The conjunction of effort, concentration, and balance in asana forces us to live intensely in the present moment, a rare experience in modern life. This actuality, or being in the present, has both a strengthening and a cleansing effect: physically in the rejection of disease, mentally by ridding our mind of stagnated thoughts or prejudices; and on a very high level where perception and action become one, by teaching us instantaneous correct action: that is to say action which does not produce a reaction. On that level, we may also expunge the residual effects of past actions.“
Remember that the external representation of the asana does not reflect its true essence. When the demonstrator is a master – (like B.K.S. Iyengar, in the photos of Light on Yoga) the demonstration expresses some of the true beauty and energetic-mental qualities of the asana. But even in this case, the external image does not reveal everything that goes on behind the scenes. The actual effects are always internal. The statement that Prashant Iyengar made about this issue comes to mind, as he said that “an asana should never be photographed” because the image always misses the true essence of the asana and does not convey the mental experience which is an essential part of practicing an asana.
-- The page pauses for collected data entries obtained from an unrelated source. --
-- ==== Sys2Proof/Laws/Memory.lean ====
section
/-! SUPPORT. Memory keeps its canonical form, a read after a write gives the byte written, and a write leaves every other
address alone. -/

namespace Sys2Proof.Machine.Memory

@[simp] theorem read_nil (a : Nat) : read [] a = resetByte a := rfl

theorem read_cons (b : Nat) (w : Byte) (m : Memory) (a : Nat) : read ((b, w) :: m) a = if a = b then w else read m a := rfl

theorem wfFrom_cons {lo b : Nat} {w : Byte} {m : Memory} :
    wfFrom lo ((b, w) :: m) = true ↔ lo ≤ b ∧ b < Config.memSize ∧ w ≠ resetByte b ∧ wfFrom (b + 1) m = true := by
  simp [wfFrom, and_assoc]

theorem wfFrom_le {lo lo' : Nat} {m : Memory} (h : wfFrom lo m = true) (hl : lo' ≤ lo) : wfFrom lo' m = true := by
  cases m with
  | nil => rfl
  | cons c m =>
    obtain ⟨b, w⟩ := c
    rw [wfFrom_cons] at h ⊢
    exact ⟨hl.trans h.1, h.2⟩

/-- Below the addresses of a canonical list nothing is listed. -/
theorem read_below {lo a : Nat} {m : Memory} (h : wfFrom lo m = true) (ha : a < lo) : read m a = resetByte a := by
  induction m generalizing lo with
  | nil => rfl
  | cons c m ih =>
    obtain ⟨b, w⟩ := c
    rw [wfFrom_cons] at h
    rw [read_cons, if_neg (by omega)]
    exact ih h.2.2.2 (by omega)

theorem wfFrom_write {lo a : Nat} {m : Memory} {v : Byte} (h : wfFrom lo m = true) (hl : lo ≤ a) (ha : a < Config.memSize) :
    wfFrom lo (write m a v) = true := by
  induction m generalizing lo with
  | nil =>
    unfold write
    split
    · rfl
    · rw [wfFrom_cons]; exact ⟨hl, ha, ‹_›, rfl⟩
  | cons c m ih =>
    obtain ⟨b, w⟩ := c
    have h0 := h
    rw [wfFrom_cons] at h
    unfold write
    split_ifs with h1 h2 h3 h4
    · exact h0
    · rw [wfFrom_cons, wfFrom_cons]
      exact ⟨hl, ha, h2, by omega, h.2⟩
    · exact wfFrom_le h.2.2.2 (by omega)
    · rw [wfFrom_cons]
      exact ⟨hl, ha, h4, by subst h3; exact h.2.2.2⟩
    · rw [wfFrom_cons]
      exact ⟨h.1, h.2.1, h.2.2.1, ih h.2.2.2 (by omega)⟩

/-- A write to an address that exists keeps the canonical form. -/
theorem wf_write {m : Memory} {a : Nat} {v : Byte} (h : wf m = true) (ha : a < Config.memSize) : wf (write m a v) = true :=
  wfFrom_write h (Nat.zero_le a) ha

/-- A write leaves every other address alone. -/
theorem read_write_other {a a' : Nat} (hne : a' ≠ a) (m : Memory) (v : Byte) : read (write m a v) a' = read m a' := by
  induction m with
  | nil => unfold write; split <;> simp [read, hne]
  | cons c m ih =>
    obtain ⟨b, w⟩ := c
    unfold write
    split_ifs with h1 h2 h3 h4
    · rfl
    · simp [read_cons, hne]
    · subst h3; simp [read_cons, hne]
    · subst h3; simp [read_cons, hne]
    · rw [read_cons, read_cons, ih]

theorem read_write_same_from {lo a : Nat} {m : Memory} {v : Byte} (h : wfFrom lo m = true) : read (write m a v) a = v := by
  induction m generalizing lo with
  | nil => unfold write; split <;> simp_all [read]
  | cons c m ih =>
    obtain ⟨b, w⟩ := c
    rw [wfFrom_cons] at h
    unfold write
    split_ifs with h1 h2 h3 h4
    · rw [read_cons, if_neg (by omega), read_below h.2.2.2 (by omega), h2]
    · simp [read_cons]
    · subst h3; rw [read_below h.2.2.2 (by omega), h4]
    · simp [read_cons]
    · rw [read_cons, if_neg h3, ih h.2.2.2]

/-- A read after a write to the same address gives the byte written. -/
theorem read_write_same {m : Memory} (h : wf m = true) (a : Nat) (v : Byte) : read (write m a v) a = v :=
  read_write_same_from h

theorem read_write {m : Memory} (h : wf m = true) (a a' : Nat) (v : Byte) :
    read (write m a v) a' = if a' = a then v else read m a' := by
  by_cases e : a' = a
  · subst e; simp [read_write_same h]
  · simp [e, read_write_other e]

/-- Writing a list of bytes below the top of memory keeps the canonical form. -/
theorem wf_writeList {vs : List Byte} {m : Memory} {a : Nat} (h : wf m = true) (ha : a + vs.length ≤ Config.memSize) :
    wf (writeList m a vs) = true := by
  induction vs generalizing m a with
  | nil => exact h
  | cons v vs ih =>
    rw [List.length_cons] at ha
    exact ih (wf_write h (by omega)) (by omega)

/-- Writing a list of bytes leaves every address outside them alone. -/
theorem read_writeList_other {vs : List Byte} {m : Memory} {a a' : Nat} (h : a' < a ∨ a + vs.length ≤ a') :
    read (writeList m a vs) a' = read m a' := by
  induction vs generalizing m a with
  | nil => rfl
  | cons v vs ih =>
    rw [List.length_cons] at h
    rw [writeList, ih (by omega), read_write_other (by omega)]

/-- The `k`-th byte of a list written from `a` is read back at `a + k`. -/
theorem read_writeList_at {vs : List Byte} {m : Memory} {a k : Nat} (h : wf m = true) (ha : a + vs.length ≤ Config.memSize)
    (hk : k < vs.length) : read (writeList m a vs) (a + k) = vs[k] := by
  induction vs generalizing m a k with
  | nil => simp at hk
  | cons v vs ih =>
    rw [List.length_cons] at ha hk
    cases k with
    | zero => rw [writeList, read_writeList_other (by omega)]; simpa using read_write_same h a v
    | succ k =>
      rw [writeList, show a + (k + 1) = (a + 1) + k by omega, ih (wf_write h (by omega)) (by omega) (by omega)]
      simp

/-- Two canonical memories that read the same everywhere are the same list. -/
theorem ext_of_wfFrom {lo : Nat} {m n : Memory} (hm : wfFrom lo m = true) (hn : wfFrom lo n = true)
    (h : ∀ a, read m a = read n a) : m = n := by
  induction m generalizing lo n with
  | nil =>
    cases n with
    | nil => rfl
    | cons c n =>
      obtain ⟨b, w⟩ := c
      rw [wfFrom_cons] at hn
      exact absurd (by simpa [read_cons] using (h b).symm) hn.2.2.1
  | cons c m ih =>
    obtain ⟨b, w⟩ := c
    rw [wfFrom_cons] at hm
    cases n with
    | nil => exact absurd (by simpa [read_cons] using h b) hm.2.2.1
    | cons d n =>
      obtain ⟨b', w'⟩ := d
      rw [wfFrom_cons] at hn
      have hb : b = b' := by
        rcases Nat.lt_trichotomy b b' with hl | he | hl
        · have := h b
          rw [read_cons, if_pos rfl, read_cons, if_neg (by omega), read_below hn.2.2.2 (by omega)] at this
          exact absurd this hm.2.2.1
        · exact he
        · have := h b'
          rw [read_cons, if_neg (by omega), read_cons, if_pos rfl, read_below hm.2.2.2 (by omega)] at this
          exact absurd this.symm hn.2.2.1
      subst hb
      have hw : w = w' := by simpa [read_cons] using h b
      subst hw
      congr 1
      refine ih hm.2.2.2 hn.2.2.2 fun a => ?_
      by_cases ha : a = b
      · subst ha; rw [read_below hm.2.2.2 (by omega), read_below hn.2.2.2 (by omega)]
      · simpa [read_cons, ha] using h a

theorem ext_of_wf {m n : Memory} (hm : wf m = true) (hn : wf n = true) (h : ∀ a, read m a = read n a) : m = n :=
  ext_of_wfFrom hm hn h

@[simp] theorem length_readList (m : Memory) (a n : Nat) : (readList m a n).length = n := by
  induction n generalizing a with
  | zero => rfl
  | succ n ih => simp [readList, ih]

/-- The `k`-th byte of a list read from `a` is the byte at `a + k`. -/
theorem getElem_readList (m : Memory) (a n k : Nat) (hk : k < (readList m a n).length) :
    (readList m a n)[k] = read m (a + k) := by
  induction n generalizing a k with
  | zero => simp at hk
  | succ n ih =>
    cases k with
    | zero => simp [readList]
    | succ k => simp only [readList, List.getElem_cons_succ]; rw [ih]; congr 1; omega

theorem inBounds_iff {a n : Nat} : inBounds a n = true ↔ n = 0 ∨ a + n ≤ Config.memSize := by
  unfold inBounds
  rw [Bool.or_eq_true, beq_iff_eq, decide_eq_true_iff]
  have : 0 < Config.memSize := by decide
  omega

end Sys2Proof.Machine.Memory
end

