/-- Settles O57: the placed word is the opcode fetched, and it decodes to the instruction it encodes. -/
theorem placedWordIsRunNext : Obligations.PlacedWordIsRunNext := by
  rintro i s ⟨hwf, -, -⟩ hrun hpc
  obtain ⟨hop, hframe⟩ := opcodeAtPc_withFetchWord (encode i) hwf hpc
  have hupc := hframe.pc_eq (by decide)
  rw [step_of_decode ((hframe.halt_eq (by decide)).trans hrun) (by rwa [hupc]) (by rw [hop, decode_encode]), ← hupc]
  rfl

/-- Settles O35: the two stored bytes are the word at `PC` after the store, so the next step decodes them. -/
theorem storedBytesAreFetched : Obligations.StoredBytesAreFetched := by
  intro x k s t i hinv hrun hfits hk hd hexec hpc
  obtain ⟨hstored, -, -, hframe⟩ := ((registersAreStored x s hinv).1 hfits).of_next hexec
  have htpc : t.pc = s.pc := hframe.pc_eq (by decide)
  have hsucc : (k + 1).toNat = k.toNat + 1 := by
    have := x.isLt
    rw [BitVec.toNat_add]
    simp
    omega
  have hop : t.opcodeAtPc = wordOfBytes (s.reg k) (s.reg (k + 1)) := by
    refine opcodeAtPc_eq ?_ ?_
    · rw [htpc, hpc, hstored k (by omega)]
    · rw [htpc, hpc, Nat.add_assoc, ← hsucc, hstored (k + 1) (by omega)]
  exact step_of_decode ((hframe.halt_eq (by decide)).trans hrun) (by rw [htpc]; omega) (by rw [hop, hd])

/-- In a completed run the opcode at `PC` is the encoding of a jump to `PC` (R292). -/
theorem opcodeAtPc_of_completed {s : State} (h : s.completed) :
    s.opcodeAtPc = encode (.jp (BitVec.ofNat 12 s.pc.toNat)) := by
  obtain ⟨-, hpc, hop⟩ := h
  apply BitVec.eq_of_toNat_eq
  rw [hop, encode, toNat_formatA, BitVec.toNat_ofNat (w := 12), Nat.mod_eq_of_lt (by omega)]
  rfl

/-- Settles O58: the jump puts back the `PC` that the fetch advanced. -/
theorem completedRunStaysPut : Obligations.CompletedRunStaysPut := by
  intro s h
  obtain ⟨hrun, hpc, -⟩ := id h
  have htarget : target (BitVec.ofNat 12 s.pc.toNat) = s.pc := by
    apply BitVec.eq_of_toNat_eq
    rw [toNat_target, BitVec.toNat_ofNat, Nat.mod_eq_of_lt (by omega)]
  rw [step_of_decode hrun (by omega) (by rw [opcodeAtPc_of_completed h, decode_encode]), exec, execJp, htarget]
  rfl

end Sys2Proof.Machine
end

section
/-! Reset (spec/10_state.md R27, R42, spec/70_reset_and_hazards.md R281 to R286): what every byte of memory holds, and the first
step after an empty image. -/

namespace Sys2Proof.Machine

/-- Outside the font a byte that nothing has written reads as zero (R27). -/
theorem resetByte_of_le {a : Nat} (h : 80 ≤ a) : resetByte a = 0 :=
  List.getD_eq_default _ _ h

/-- The font stands at the bottom of memory, below the image (R281). -/
theorem read_resetMemory_font (font : Vector Byte 80) (rom : List Byte) {k : Nat} (hk : k < 80) :
    (resetMemory font rom).read k = font[k] := by
  have hbelow : k < Config.romBase := Nat.lt_trans hk (by decide)
  have hat := Memory.read_writeList_at (vs := font.toList) (m := []) (a := 0) (k := k) rfl
    (by rw [Vector.length_toList]; decide) (by rwa [Vector.length_toList])
  rw [Nat.zero_add] at hat
  rw [resetMemory, Memory.read_writeList_other (.inl hbelow), hat, Vector.getElem_toList]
Asanas require that we place the mind-body in some challenging postures that may even seem at first, unnatural. They often require the practitioner to deal with difficulties and pressures. The practitioner often experiences strain and stress. This strain causes contraction, tension, locking the jaws or grinding the teeth, and holding the breath. Even skilled practitioners, when first attempting to perform more advanced asanas, experience muscular tension, and strain on the respiratory and nervous systems. The field of asanas is so vast; even a glimpse in photos of Light on Yoga shows us that even after thirty years of practice we can still face new challenges… We are always beginners! But the maturity in our practice is not necessarily expressed in our ability to perform advanced asanas, but rather in our attitude while staying in an asana. When, despite the tension and effort, we learn to maintain a relaxed face, a soft throat, and flowing breath, the experience of the asana changes and internal space is created. The physical strain does not create psychological stress anymore. The ability to direct the breath and relax the sense organs and the brain, allows us to stay in the asana with observation and reflection. We learn not to react to stress by closing and contracting, but rather are able to remain calm, even when faced with a challenging and possibly stressful situation.
In everyday life, we are continuously confronted with tensions, difficulties, and challenges. But if we do not react automatically and are able to maintain our composure, we will be able to figure out what is the appropriate response for each situation. As a result, our actions will have a different quality, one of greater equanimity and balance. Yoga practice helps to free ourselves from automated habits and conditioned behaviors of both mind and body that stem from a lack of awareness, which is usually not beneficial for us and for those around us.
When we learn to maintain inner peace we have the freedom of choice. We stop responding automatically and instinctively; we become capable of exercising more peace, balance, and equanimity in situations that life summons us. When we learn to act in this way, our actions become skillful. Acting in this way can bring about a radical change in the quality of our lives and those around us, and increase the joy and peace we experience in our life!